# Management of spontaneous abdominal wall hematomas: a narrative review with a focus on CTA-negative endovascular cases

**Authors:** Erbil Arik, Efe Soydemir, Baris Yer, Onur Taydas, Omer Faruk Topaloglu, Mustafa Ozdemir, Volkan Tasci, Mehmet Halil Ozturk, Bulent Arslan

PMC · DOI: 10.1186/s42155-025-00647-7 · CVIR Endovascular · 2026-01-15

## TL;DR

This review discusses managing spontaneous abdominal wall hematomas, focusing on endovascular treatment when imaging fails to detect bleeding.

## Contribution

The paper introduces a stepwise protocol for managing CTA-negative cases of spontaneous abdominal wall hematomas.

## Key findings

- Endovascular embolization is effective and safe for treating spontaneous abdominal wall hematomas.
- Digital subtraction angiography (DSA) is essential for identifying bleeding sources when CTA is negative.
- Technical success rates for embolization were 100% across 460 patients analyzed.

## Abstract

Spontaneous abdominal wall hematomas (AWH), typically involving the iliopsoas or rectus sheath, are most often seen in elderly or anticoagulated patients.
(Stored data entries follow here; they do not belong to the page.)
/-- The range of a physical address; an HBM address past the backed frames of its stack is unbacked. -/
def rangeOf (pa : Nat) : Range :=
  if pa < 0x20000000000 then (if pa % 2 ^ 36 / 65536 ≤ 976561 then .hbm else .unbacked)
  else if pa < 0x200000000000 then .unbacked
  else if pa < 0x400000000000 then .cxl
  else if pa < 0x800000000000 then .remote
  else if pa < 0xF00000000000 then .unbacked
  else .windows

/-- The home die and slice of an HBM address (R231). -/
def homeDie (pa : Nat) : Nat := pa / 2 ^ 37
def homeSlice (pa : Nat) : Nat :=
  ((BitVec.ofNat 5 (pa / 2 ^ 7)) ^^^ (BitVec.ofNat 5 (pa / 2 ^ 12)) ^^^ (BitVec.ofNat 5 (pa / 2 ^ 17))).toNat

/-! ### Routes (R384) -/

/-- A die link, its lower end first; 16 and 17 are the I/O dies. -/
def edge (a b : Nat) : Nat × Nat := (min a b, max a b)

/-- The links along a grid column from row `y` to row `z`. -/
def columnRoute (x y z : Nat) : List (Nat × Nat) :=
  (List.range (max y z - min y z)).map fun i => edge (x + 4 * (min y z + i)) (x + 4 * (min y z + i + 1))

/-- The links along a grid row from column `x` to column `z`. -/
def rowRoute (y x z : Nat) : List (Nat × Nat) :=
  (List.range (max x z - min x z)).map fun i => edge (4 * y + (min x z + i)) (4 * y + (min x z + i + 1))

/-- The route between two dies: along the row, then along the column; an I/O die is entered and left in the column of the
compute die, and the I/O dies are joined by column 0 (log 13). -/
def route (a b : Nat) : List (Nat × Nat) :=
  let down (d io : Nat) : List (Nat × Nat) :=
    if io = 16 then edge (d % 4) 16 :: columnRoute (d % 4) (d / 4) 0 else edge (12 + d % 4) 17 :: columnRoute (d % 4) (d / 4) 3
  if a < 16 ∧ b < 16 then rowRoute (a / 4) (a % 4) (b % 4) ++ columnRoute (b % 4) (a / 4) (b / 4)
  else if a < 16 then down a b
  else if b < 16 then down b a
  else if a = b then []
  else edge 0 16 :: edge 12 17 :: columnRoute 0 0 3

/-- Whether a link of the route between two dies has failed. -/
def State.routeBad (s : State) (a b : Nat) : Bool := (route a b).any fun e => s.mgmt.badEdges.contains e

/-! ### Where a physical address leads (R230, R385, R387, R388, R392) -/

inductive Bus where
  | hbm (die : Nat)
  | cxl (io port : Nat)
  | remote (io win : Nat)
  | ctl (die off : Nat)
  | pcie (io link : Nat)
  | flash (off : Nat)
  | hole
  deriving DecidableEq, Repr

def busOf (pa : Nat) : Bus :=
  match rangeOf pa with
  | .hbm => .hbm (homeDie pa)
  | .unbacked => .hole
  | .cxl => let k := (pa - 0x200000000000) / 2 ^ 43
            .cxl (k / 2) (k % 2)
  | .remote => let w := (pa - 0x400000000000) / 2 ^ 34
               .remote (w % 2) w
  | .windows =>
    if pa < 0xF00012000000 then .ctl ((pa - 0xF00000000000) / 2 ^ 24) (pa % 2 ^ 24)
    else if 0xF10000000000 ≤ pa ∧ pa < 0xF30000000000 then
      .pcie ((pa - 0xF10000000000) / 2 ^ 40) (pa % 2 ^ 40 / 2 ^ 36)
    else if 0xF40000000000 ≤ pa ∧ pa < 0xF40020000000 then .flash (pa - 0xF40000000000)
    else .hole

/-- Whether `n` bytes lie in the HBM or in the pool, where a device's own reads and writes perform (R230). -/
def memBacked (pa n : Nat) : Bool :=
  [pa, pa + n - 1].all fun a => decide (rangeOf a = .hbm ∨ rangeOf a = .cxl)

/-! ### Writes that perform at home memory -/

/-- The value of a key slot as key bits, data key in the low half. -/
def KeyVal.bits : KeyVal → BitVec 512
  | .device n => Config.deviceKey n
  | .pair d t => t ++ d

/-- The plaintext of the 16-byte block `n` under a key (R220): its stored bytes, unless another key wrote it. -/
def State.blockUnder (s : State) (n : Nat) (k : KeyVal) : List Byte :=
  let stored := readBytes s.mem (16 * n) 16
  match tget s.blockKey n with
  | none => stored
  | some k' =>
    if k' = k then stored
    else toBytes 16 (ofBytes (xtsBlock k'.bits k.bits (16 * n) stored))

/-- The blocks that `n` bytes at an address touch. -/
def blocksOf (pa n : Nat) : List Nat := if n = 0 then [] else (List.range ((pa + n - 1) / 16 - pa / 16 + 1)).map (pa / 16 + ·)

/-- Whether a block reads as it stands under a key: it was never written, or was written under that key. -/
def State.plainBlock (s : State) (k : KeyVal) (n : Nat) : Bool :=
  match tget s.blockKey n with | none => true | some k' => decide (k' = k)

/-- The key in a slot; an empty slot reads as slot 0 does (no access reaches one, R214). -/
def State.keyOf (s : State) (key : Nat) : KeyVal := (tget s.keys key).getD (.device s.boots)

/-- `n` bytes at a physical address as read under a key slot. -/
def State.homeRead (s : State) (pa n key : Nat) : List Byte :=
  if (blocksOf pa n).all fun b => s.plainBlock (s.keyOf key) b then readBytes s.mem pa n
  else (List.range n).map fun i => (s.blockUnder ((pa + i) / 16) (s.keyOf key)).getD ((pa + i) % 16) 0

/-- A block re-encrypted under a key before it is written in part. -/
def State.rekey (s : State) (k : KeyVal) (n : Nat) : State :=
  if s.plainBlock k n then { s with blockKey := tset s.blockKey n k }
  else { s with mem := writeBytes s.mem (16 * n) (s.blockUnder n k), blockKey := tset s.blockKey n k }

/-- The condition codes of AWAIT and CWAIT on a value of `width` bytes (R257, R304). -/
def condHolds (cond : Nat) (sgn : Bool) (width : Nat) (x y : Word64) : Bool :=
  let n := 8 * width
  let a := x.toNat % 2 ^ n
  let b := y.toNat % 2 ^ n
  let lt := if sgn then decide ((toSigned n a) < toSigned n b) else decide (a < b)
  match cond with
  | 0 => decide (a = b)
  | 1 => decide (a ≠ b)
  | 2 => lt
  | 3 => lt || decide (a = b)
  | 4 => !lt && decide (a ≠ b)
  | _ => !lt

/-- The registrations tested after a write of `n` bytes at `loc` (R257): those whose condition its new value meets are
woken. `now` reads the location after the write. -/
def testWatches (ws : List Watch) (scratch : Bool) (loc n : Nat) (now : Nat → Nat → List Byte) : List Watch :=
  ws.map fun w =>
    if w.registered ∧ w.scratch = scratch ∧ w.loc < loc + n ∧ loc < w.loc + w.width then
      if condHolds w.cond w.sgn w.width (BitVec.ofNat 64 (ofBytes (now w.loc w.width))) w.cmp then { w with woken := true } else w
    else w

/-- Whether a write of `n` bytes covers the whole of a 128-byte line. -/
def wholeLine (pa n line : Nat) : Bool := decide (pa ≤ line * 128 ∧ line * 128 + 128 ≤ pa + n)

/-- What a write of `n` bytes at home memory does beside the bytes (R240, R257, R259, R310): the reservations on their lines and the
poison of a whole line go, with the fault marks of the bytes, and the registrations on the location are tested. -/
def State.wrote (s : State) (pa n key : Nat) : State :=
  let hit (l : Nat) : Bool := decide (l * 128 < pa + n ∧ pa < (l + 1) * 128)
  { s with
    teams := s.teams.map fun e =>
      match e.2.res with
      | some l => if hit l then (e.1, { e.2 with res := none }) else e
      | none => e
    poison := s.poison.filter fun e => !wholeLine pa n e.1
    faultSig := s.faultSig.filter fun e => !decide (pa ≤ e.1 ∧ e.1 < pa + n)
    watches := testWatches s.watches false pa n fun a n => s.homeRead a n key }

/-- A write that performs at the home of a physical address, under a key slot (R220, R245). -/
def State.homeWrite (s : State) (pa : Nat) (bs : List Byte) (key : Nat) : State :=
  let k := s.keyOf key
  let s1 := (blocksOf pa bs.length).foldl (fun s n => s.rekey k n) s
  { s1 with mem := writeBytes s1.mem pa bs }.wrote pa bs.length key

/-- Whether a link on the way from a die to memory has failed, so that no access of the die reaches it (R384). -/
def State.cutOff (s : State) (die pa : Nat) : Bool :=
  match busOf pa with | .hbm d => s.routeBad die d | .cxl io _ => s.routeBad die (16 + io) | _ => false

/-- Whether a device of a die reaches `n` bytes of memory: memory backs them and no link on the way has failed (R230, R384). -/
def State.devReach (s : State) (die pa n : Nat) : Bool := memBacked pa n && !s.cutOff die pa

/-- A write of a device of a die itself, under key slot 0; one that does not reach memory is lost (R230, R384, log 66). -/
def State.devWrite (s : State) (die pa : Nat) (bs : List Byte) : State :=
  if s.devReach die pa bs.length then s.homeWrite pa bs 0 else s
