/-- The lanes of the group in ascending order with the operands of one operation; a lane that has completed a held
instruction is skipped. -/
def State.gatherOp (s : State) (a : Act) (guard : Thread → Bool) (acc : List Acc) : List LaneOps :=
  (laneList (a.grp.lanes &&& ~~~a.done)).map fun l =>
    { lane := l, got := [s.gather a l (match a.team.threads[l]? with | some th => guard th | none => false) acc] }

/-- What the lanes of a group have come to: the state, faults, faults after performing, lanes that wait and lanes that are
done. -/
structure LaneRun where
  s : State
  faults : List LaneFault
  late : List LaneFault
  waits : List Nat
  done : BitVec 64

/-- The lane whose value a team register takes: the lowest lane for which the instruction issues, but for those that have
faulted (R133). Where that lane waits and faults after a higher lane has completed, no lane writes the register: the higher one has
performed without it (DESIGN CHOICE, log 35). -/
def LaneRun.lead (r : LaneRun) (issued : List Nat) : Option Nat :=
  issued.find? fun l => !(r.faults.any fun f => decide (f.lane = l))

/-- One lane of an instruction that performs lane by lane, for the lanes `issued`. -/
def LaneRun.lane (r : LaneRun) (inOrder : Bool) (issued : List Nat) (body : LaneIn → Bool → State → LaneRes) (l : LaneOps) :
    LaneRun :=
  match l.got.getD 0 .skip with
  | .ok i =>
    if inOrder && !r.waits.isEmpty then { r with waits := r.waits ++ [l.lane] }
    else
      match body i (decide (r.lead issued = some l.lane)) r.s with
      | .done s => { r with s := s, done := r.done ||| BitVec.twoPow 64 l.lane }
      | .fault s f => { r with s := s, faults := r.faults ++ [f] }
      | .wait s => { r with s := s, waits := r.waits ++ [l.lane] }
      | .late s f => { r with s := s, late := r.late ++ [f], done := r.done ||| BitVec.twoPow 64 l.lane }
  | .fault f => { r with faults := r.faults ++ [f] }
  | _ => { r with done := r.done ||| BitVec.twoPow 64 l.lane }

/-- Parks lanes that have performed their instruction, after it. -/
def State.faultAfter (s : State) (a : Act) (dest : Code) (fs : List LaneFault) : State :=
  match fs with
  | [] => s
  | f :: _ => s.trap a.key (a.trapAt dest) (laneMask (fs.map (·.lane))) fs f fun _ => a.after

/-- Issues an instruction that performs lane by lane, in ascending lane order: a faulting lane has no effect, and a lane that
waits holds the group until it completes; with `inOrder` the lanes after it wait for it. The body of a lane commits the
lane's reads (`commitLane`) once it neither faults nor waits. `ops` may name the fault of a lane's sources more closely. -/
def State.issueLanes (s : State) (a : Act) (dest : Code) (guard : Thread → Bool) (acc : List Acc) (inOrder : Bool)
    (body : LaneIn → Bool → State → LaneRes) (ops : LaneOps → LaneOps := id) : State :=
  let ls := (s.gatherOp a guard acc).map ops
  let fine := ls.filter fun l => (l.got.findSome? Got.fault?).isNone
  if fine.any fun l => l.got.any Got.waits then
    (s.faultLanes a dest (ls.filterMap fun l => l.got.findSome? Got.fault?)).holdAt a
      (match a.grp.hold with | .wait d => .wait d | _ => .stall)
  else
    let r := ls.foldl (fun r l => LaneRun.lane r inOrder (a.issued guard) body l)
      { s := s, faults := [], late := [], waits := [], done := a.done }
    let s1 := (r.s.faultLanes a dest r.faults).faultAfter a dest r.late
    if r.waits.isEmpty then s1.advance a else s1.holdAt a (.wait r.done)

/-- Issues a collective instruction: when any lane whose guard passes faults, none has an effect and one record parks them all
(R224, R275), at once when a source of one is empty without keep-wait (R125); `held` says whether a lane's access waits behind a held
write, `check` the fault of a lane and its address, `body` its effect. -/
def State.issueAll (s : State) (a : Act) (dest : Code) (guard : Thread → Bool) (acc : List Acc) (held : LaneIn → Bool)
    (check : LaneIn → State → State × Option LaneFault × Word64) (body : LaneIn → Bool → State → State) : State :=
  let ls := s.gatherOp a guard acc
  let inG := ls.filter fun l => !(match l.got.getD 0 .skip with | .skip => true | _ => false)
  let waits (l : LaneOps) : Bool := match l.got.getD 0 .skip with | .ok i => held i | g => g.waits
  if ls.all (fun l => (l.got.findSome? Got.fault?).isNone) && ls.any waits then s.holdAt a .stall
  else
    let r := ls.foldl (fun (st : State × List LaneFault × List (Nat × Word64)) l =>
      match l.got.getD 0 .skip with
      | .ok i =>
        match check i st.1 with
        | (s, some f, ad) => (s, st.2.1 ++ [f], st.2.2 ++ [(l.lane, ad)])
        | (s, none, ad) => (s, st.2.1, st.2.2 ++ [(l.lane, ad)])
      | .fault f => (st.1, st.2.1 ++ [f], st.2.2)
      | _ => st) (s, [], [])
    match r.2.1 with
    | lead :: _ => (r.1.faultAll a dest (inG.map (·.lane)) r.2.1 lead r.2.2).advance a
    | [] =>
      (ls.foldl (fun s l =>
        match l.got.getD 0 .skip with
        | .ok i => body i (decide ((a.issued guard).head? = some l.lane)) s
        | _ => s) r.1).advance a

/-! ### Operations of the word classes -/

/-- The accesses of an F3 word in the order A, B, C, D (R138), from its form. -/
def f3Acc (op : Nat) (w : F3) : List Acc :=
  match f3Sig op w with
  | none => []
  | some g =>
    [roleAcc w.a (w.lu.getLsbD 2) (w.kw.getLsbD 2) w.ns.toNat g.a,
     roleAcc w.b (w.lu.getLsbD 1) (w.kw.getLsbD 1) 0 g.b,
     roleAcc w.c (w.lu.getLsbD 0) (w.kw.getLsbD 0) 0 g.c,
     roleAcc w.d false false 0 g.d].filterMap id

/-- The accesses of an X word: A, then D. -/
def xAcc (op : Nat) (w : XW) : List Acc :=
  match xSig op w with
  | none => []
  | some g => [roleAcc w.a w.lu w.kw 0 g.a, roleAcc w.d false w.kw 0 g.d].filterMap id

/-- The destination code of an F3 or X word in a record (R349). -/
def f3Dest (op : Nat) (w : F3) : Code := match f3Sig op w with | some g => destOf w.d g.d | none => 0xF0
def xDest (op : Nat) (w : XW) : Code := match xSig op w with | some g => destOf w.d g.d | none => 0xF0

/-- A value F3 word as one operation with a result. -/
def f3Micro (op : Nat) (w : F3) (eff : Env → Except (Cause × Word32 × Word64) (List Eff)) : Micro where
  guard := fun th => th.guard w.gs w.gp
  acc := f3Acc op w
  eff := eff
  els := fun _ => []

/-- An F3 word that writes a result computed from the words it reads. -/
def State.f3Value (s : State) (op : Nat) (w : F3) (f : List (List Word32) → List Word32) :
    Host.Outcome State Fault Refusal :=
  s.asGroup fun a => s.issueValue a [f3Dest op w] [f3Micro op w fun e => .ok [.write (f e.vals)]]

/-- As `f3Value` for a long-latency instruction (R40). -/
def State.f3Long (s : State) (op : Nat) (w : F3) (f : List (List Word32) → List Word32) :
    Host.Outcome State Fault Refusal :=
  s.asGroup fun a => s.issueValue a [f3Dest op w] [f3Micro op w fun e => .ok [.long (f e.vals)]]

/-- An F3 word with effects of its own. -/
def State.f3Effect (s : State) (op : Nat) (w : F3) (eff : Env → Except (Cause × Word32 × Word64) (List Eff)) :
    Host.Outcome State Fault Refusal :=
  s.asGroup fun a => s.issueValue a [f3Dest op w] [f3Micro op w eff]

/-- An X word with effects of its own. -/
def State.xEffect (s : State) (op : Nat) (w : XW) (eff : Env → Except (Cause × Word32 × Word64) (List Eff))
    (els : Thread → List Eff := fun _ => []) : Host.Outcome State Fault Refusal :=
  s.asGroup fun a => s.issueValue a [xDest op w]
    [{ guard := fun th => th.guard w.gs w.gp, acc := xAcc op w, eff := eff, els := els }]

/-- The accesses of a P2 half: A, B, then D (R30). -/
def p2Acc (o : P2Op) (h : P2H) : List Acc :=
  (if p2ReadsA o then [{ code := p2Code h.d, n := 1, kw := h.kw, lu := h.luA, nb := 0, write := false : Acc }] else [])
    ++ (if p2ReadsB o then [{ code := p2Code h.b, n := 1, kw := h.kw, lu := h.luB, nb := 0, write := false : Acc }] else [])
    ++ (if p2Writes o then [{ code := p2Code h.d, n := 1, kw := true, lu := false, nb := 0, write := true : Acc }] else [])

/-! ### Lanes that wait at an AWAIT (R257) -/

/-- The registration of a lane of the issuing team. -/
def State.watchOf (s : State) (key lane : Nat) : Option Watch :=
  s.watches.find? fun w => !w.engine && decide (w.key = key ∧ w.lane = lane)

/-- A destination register that its waiting AWAIT.ret had marked empty, as it stood before (R40, R257). -/
def Team.refill (t : Team) (lane : Nat) (d : Dest) : Team :=
  match d with
  | .v r n => t.updThread lane fun th => { th with v := (List.range n).foldl (fun v i => modAt v (r + i) fun x => { x with full := true }) th.v }
  | .s r n => { t with s := (List.range n).foldl (fun v i => modAt v (r + i) fun x => { x with full := true }) t.s }
  | _ => t

/-- Withdraws the registration of a lane; its destination is full again. -/
def State.dropWatch (s : State) (key lane : Nat) : State :=
  let s := match s.watchOf key lane with | some w => s.updTeam key fun t => t.refill lane w.dest | none => s
  { s with watches := s.watches.filter fun w => w.engine || !decide (w.key = key ∧ w.lane = lane) }

/-- Marks the destination of a waiting AWAIT.ret empty (R40, R257). -/
def State.emptyDest (s : State) (key lane : Nat) (d : Dest) : State :=
  match d with
  | .v r n => s.updTeam key fun t => t.emptyLoc lane n (.v r)
  | .s r n => s.updTeam key fun t => t.emptyLoc lane n (.s r)
  | _ => s

/-- The destinations that the waiting lanes of the issuing group have marked empty, full again. -/
def State.refillGroup (s : State) : State :=
  match s.issuer with
  | .group key g =>
    match (tget s.teams key).bind fun t => t.groups[g]? with
    | some gr => (laneList gr.lanes).foldl (fun s l =>
        match s.watchOf key l with | some w => s.updTeam key fun t => t.refill l w.dest | none => s) s
    | none => s
  | _ => s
Their nonspecific presentation can mimic other acute abdominal conditions, delaying diagnosis and management. Computed tomography angiography (CTA), particularly when performed in a multiphasic manner, including venous and delayed phases, provides high sensitivity and specificity in detecting active bleeding. Although subtle arterial bleeding may not always be detectable on arterial-phase imaging alone, this can potentially result in false-negative findings. Treatment options include conservative management, endovascular embolization, and surgical intervention. Identification of the bleeding source on CTA guides targeted embolization during digital subtraction angiography (DSA). In cases where CTA fails to identify the bleeding source, DSA is employed for further assessment and potential embolization. There is no standardized approach in the literature for planning DSA in patients with negative active bleeding signs on preprocedural CTA. This narrative review discusses the clinical presentation, pathophysiology, imaging characteristics, and endovascular treatment options for AWH, with particular emphasis on our procedural approach in patients with negative preprocedural CTA findings.

We conducted a literature search in PubMed and Google Scholar from inception to December 2024, including studies on spontaneous AWH treated with endovascular embolization. Traumatic hematomas and cases managed exclusively with conservative or surgical methods were excluded. Data from four publications (two systematic reviews and two retrospective studies, totaling 460 patients) were synthesized, and our institutional approach to managing CTA-negative AWH was also summarized.

A total of 460 patients were identified across 4 publications, including 2 systematic reviews (accounting for 408 patients) and 2 retrospective studies. Technical success rates were 100%. In retrospective studies, clinical success rates ranged from 77 to 100%, whereas in two systematic reviews, the reported rates were 56.3% to 89.5% and 93.1%, respectively. Bleeding detection rates were 47% to 82% for CTA and 79% to 85% for DSA. Targeted arteries for embolization were reported, in order of frequency, as follows: lumbar artery, iliolumbar artery, and deep circumflex iliac artery for posterior AWH and deep inferior epigastric artery for anterior AWH.

Endovascular embolization is an effective and safe treatment for spontaneous AWH. DSA remains essential for localization and embolization. In cases with negative CTA, catheterization of arteries anatomically supplying the hematoma is recommended for both diagnostic and therapeutic purposes. Our stepwise, experience-based protocol for CTA-negative cases offers a practical roadmap for interventional radiologists performing embolization in both anterior and posterior AWH.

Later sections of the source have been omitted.